INSTRUCTIONS TO FOLLOW – Using the records below, copy every line that holds the string "running".
*** Opening of DATASET EXTRACT ***
-- ==== Sys2Proof/Machine/Fetch.lean ====
section
/-! DEFINITION. The bundle boundary: FETCH (R22, R23, R34), starts of engine operations (R49, R50), TRAP_ENTRY (R35, R391),
FREEZE_TIMEOUT (R29, R399) and PAGE_WALK (R255). -/

namespace Sys2Proof.Machine

/-- Index i of index memory; beyond the image's length it is 0xFFFE (R22). -/
def Core.index (k : Core) (i : Nat) : Nat := ((k.idx[i]?).getD 0xFFFE).toNat

/-- The literal bundle after an escape at pc (R23). -/
def Core.literal (k : Core) (pc : Nat) : Bundle := BitVec.ofNat 384 (ofDigits 24 16 fun j => k.index (pc + 1 + j))

/-- What FETCH finds: a bundle, or the fetch fault (R22, R23, R34). -/
def Core.decodeAt (k : Core) : Except TrapReq Fetched :=
  let req := fun (code i slot : Nat) (lvl : Bool) =>
    ({ code := code, info := info i, slot := slot, blevel := lvl, pc := some k.pc, inTrap := k.arch.inTrap } : TrapReq)
  let i := k.index k.pc
  if 32767 < k.pc then .error (req 0x01 k.pc 0 true)
  else if i < 4096 then
    match k.dict[i]? with
    | some b => .ok ⟨b, 1⟩
    | none => .error (req 0x01 i 0 true)
  else if i != 0xFFFF || 32767 < k.pc + 24 then .error (req 0x01 i 0 true)
  else
    let b := k.literal k.pc
    match validate b with
    | none => .ok ⟨b, 25⟩
    | some (code, slot, lvl, x) => .error (req code (if code = 0x02 then k.pc else x + k.pc * 2 ^ 48) slot lvl)

/-- A pre-emption is taken at this boundary (R38, R402): at a segment boundary, or once it is due at any; a trap handler delays it
unless it is forced (R38). A segment that is closing closes first. -/
def Core.yields (k : Core) : Bool :=
  match k.preq with
  | none => false
  | some p => (match k.seg with
      | none => true
      | some g => p.due && !g.closing) && (!k.arch.inTrap || p.forced)

/-- The words of index memory, and of dictionary memory, that a fetch at the pc reads (R22, R257): the index first, and where that word
is in error nothing else. -/
def Core.fetchWords (k : Core) : List Nat :=
  let at_ := indexBase + 2 * k.pc
  let i := k.index k.pc
  if 32767 < k.pc then []
  else if k.wordBad (at_ / 8) then [at_ / 8]
  else if i < 4096 then at_ / 8 :: unitsOf (dictBase + 48 * i) 48 8
  else if i = 0xFFFF then unitsOf at_ (2 * min 25 (32768 - k.pc)) 8
  else [at_ / 8]

/-- Errors in dictionary or index memory (R393): the affected entries are installed again, or, where the image is poisoned, the context
ends. -/
def reinstall (c : Nat) (words : List Nat) : Prog := .get fun s =>
  let k := s.core c
  let h := vaRead s k.imageAddr 256
  if vaPoisoned s k.imageAddr (imgLength h) then
    contextEnd c fun s => { coreRecord s c 0x1B 2 k.imageAddr with addr := k.imageAddr }
  else Prog.all [
    errorRecord { coreRecord s c 0x1B 1 0 with corr := true },
    setCore c (fun k => k.reinstalled s words),
    nextFetch c 1]

/-- FETCH (R31, R383, R395, R402): what a bundle boundary takes first, or the bundle at the pc. -/
def fetchNext (c : Nat) : Prog := .get fun s =>
  let k := s.core c
  let turn := fun (f : Flow) (i : Instr) => Prog.all [
    setCore c (fun k => { k with flow := f, fetched := none }),
    postEv 0 2 i]
  if k.flow != .running then .done
  else if k.canRewind then turn .rewinding (.rewind (coreBV c))
  else if (dueFault k).isSome && !k.arch.inTrap then turn .trapping (.trapEntry (coreBV c))
  else if k.yields then turn .saving (.contextSave (coreBV c))
  else if k.fetchWords.any k.wordBad then reinstall c (k.fetchWords.filter k.wordBad)
  else (correct false c k.fetchWords).andThen <| match k.decodeAt with
    | .error r => raise c r
    | .ok f => Prog.all [
        setCore c (fun k => { k with fetched := some f }),
        postEv 0 5 (.bundleIssue (coreBV c))]

/-- FETCH. -/
def execFetch (core : BitVec 8) (s : State) : Host.Outcome State Fault Refusal := ran (fetchNext core.toNat) s

/-- ENGINE_OP_START (R49, R50). The delay counts unheld cycles (R49), and R28 freezes the issue sequencers during a hold, so a bundle held
for cause 13 behind a delayed start waits for its freeze timeout; that the delay does not run on is this model's reading of R50
(notes/assumptions/20.md). The captured operation starts once its delay in unheld cycles has passed, one start a cycle; its
operands move to the active set. -/
def startCaptured (c : Nat) (e : Engine) : Prog := .get fun s =>
  let k := s.core c
  match nth k.captured e.code [] with
  | [] => .done
  | t :: rest =>
    let again := postEv 1 0 (.engineOpStart (coreBV c) e)
    if unheld s c < t.u0 + t.delay then again
    else if 0 < s.time && s.time ≤ nth k.engLast e.code 0 then again
    else if t.drained s then again
    else
      let started := { t with t0 := s.time, u0 := unheld s c, checked := true }
      Prog.all [
        setCore c (fun k =>
          let k := { k with
            captured := updAt k.captured e.code fun _ => rest
            engLast := updAt k.engLast e.code fun _ => s.time }
          k.updArch t.seq fun a => { a with
            active := updAt a.active e.code fun x => { x with a := t.a, b := t.b, c := t.c, running := x.running + 1 } }),
        postOp 0 started]

/-- ENGINE_OP_START. -/
def execEngineOpStart (core : BitVec 8) (e : Engine) (s : State) : Host.Outcome State Fault Refusal :=
  ran (startCaptured core.toNat e) s

/-- RESULT_LANDING (R14). -/
def execResultLanding (core : BitVec 8) (unit : BitVec 5) (s : State) : Host.Outcome State Fault Refusal :=
  ran (landHead core.toNat unit.toNat) s

/-- A fault about to be taken meets neither an enabled handler nor a free one: it escalates (R35). -/
def escalates (k : Core) (inTrap : Bool) : Bool := !(k.arch.sr 1).getLsbD 63 || k.arch.inTrap || inTrap

/-- TRAP_ENTRY (R35, R383, R391): after every landing, a pending fault goes before the bundle's own; the open segment ends before
the handler's first bundle, but not before an escalation. -/
def enterTrap (c : Nat) : Prog := .get fun s =>
  let k := s.core c
  let again := postEv 1 2 (.trapEntry (coreBV c))
  let pending := if k.arch.inTrap then none else dueFault k
  let stays := fun (esc : Bool) => k.seg.isSome && !esc
  if k.flow != .trapping then .done
  else if k.canRewind then Prog.all [
    setCore c (fun k => { k with flow := .rewinding, trapReq := none }),
    postEv 0 2 (.rewind (coreBV c))]
  else if !k.quiet then countWait c k.pc again
  else match pending, k.trapReq with
    | some p, _ =>
      if stays (escalates k false) then (segmentEnd c).andThen again else takePending c p k.pc
    | none, some r =>
      if stays (escalates k r.inTrap) then (segmentEnd c).andThen again else takeTrap c r
    | none, none => Prog.all [setCore c (fun k => { k with flow := .running }), nextFetch c 0]

/-- TRAP_ENTRY. -/
def execTrapEntry (core : BitVec 8) (s : State) : Host.Outcome State Fault Refusal := ran (enterTrap core.toNat) s

/-- FREEZE_TIMEOUT (R29): the held bundle takes 0x19 where its count has come to the limit. -/
def freezeExpired (c : Nat) : Prog := .get fun s =>
  let k := s.core c
  if k.flow != .running || k.held = 0 || k.held < watchLimit k then .done else freeze c k.pc

/-- FREEZE_TIMEOUT. -/
def execFreezeTimeout (core : BitVec 8) (s : State) : Host.Outcome State Fault Refusal := ran (freezeExpired core.toNat) s

/-- PAGE_WALK (R255, R332): the walk's entry fills both TLBs, or the access that waits takes a translation fault. -/
def pageWalked (c va : Nat) : Prog := .get fun s =>
  let page := va / 2 ^ 16
  if (s.core c).walk != some page then .done
  else if s.pkg.draining then postEv 1 3 (.pageWalk (coreBV c) (BitVec.ofNat 48 va))
  else match walked s c va with
    | none => setCore c fun k => { k with walk := none, walked := (page, none) :: k.walked }
    | some e => Prog.all [
        setCore c (fun k => { k with walk := none, walked := (page, some e) :: k.walked }),
        tlbKeep c e]

/-- PAGE_WALK. -/
def execPageWalk (core : BitVec 8) (va : BitVec 48) (s : State) : Host.Outcome State Fault Refusal :=
  ran (pageWalked core.toNat va.toNat) s

/-- TILE_DRAIN_DONE (R218). -/
def execTileDrainDone (core : BitVec 8) (tile : BitVec 6) (s : State) : Host.Outcome State Fault Refusal :=
  ran (drainTile core.toNat tile.toNat) s

end Sys2Proof.Machine
end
*** Close of DATASET EXTRACT ***
RESPONSE TO THIS TASK –
  if k.flow != .running then .done
            active := updAt a.active e.code fun x => { x with a := t.a, b := t.b, c := t.c, running := x.running + 1 } }),
    | none, none => Prog.all [setCore c (fun k => { k with flow := .running }), nextFetch c 0]
  if k.flow != .running || k.held = 0 || k.held < watchLimit k then .done else freeze c k.pc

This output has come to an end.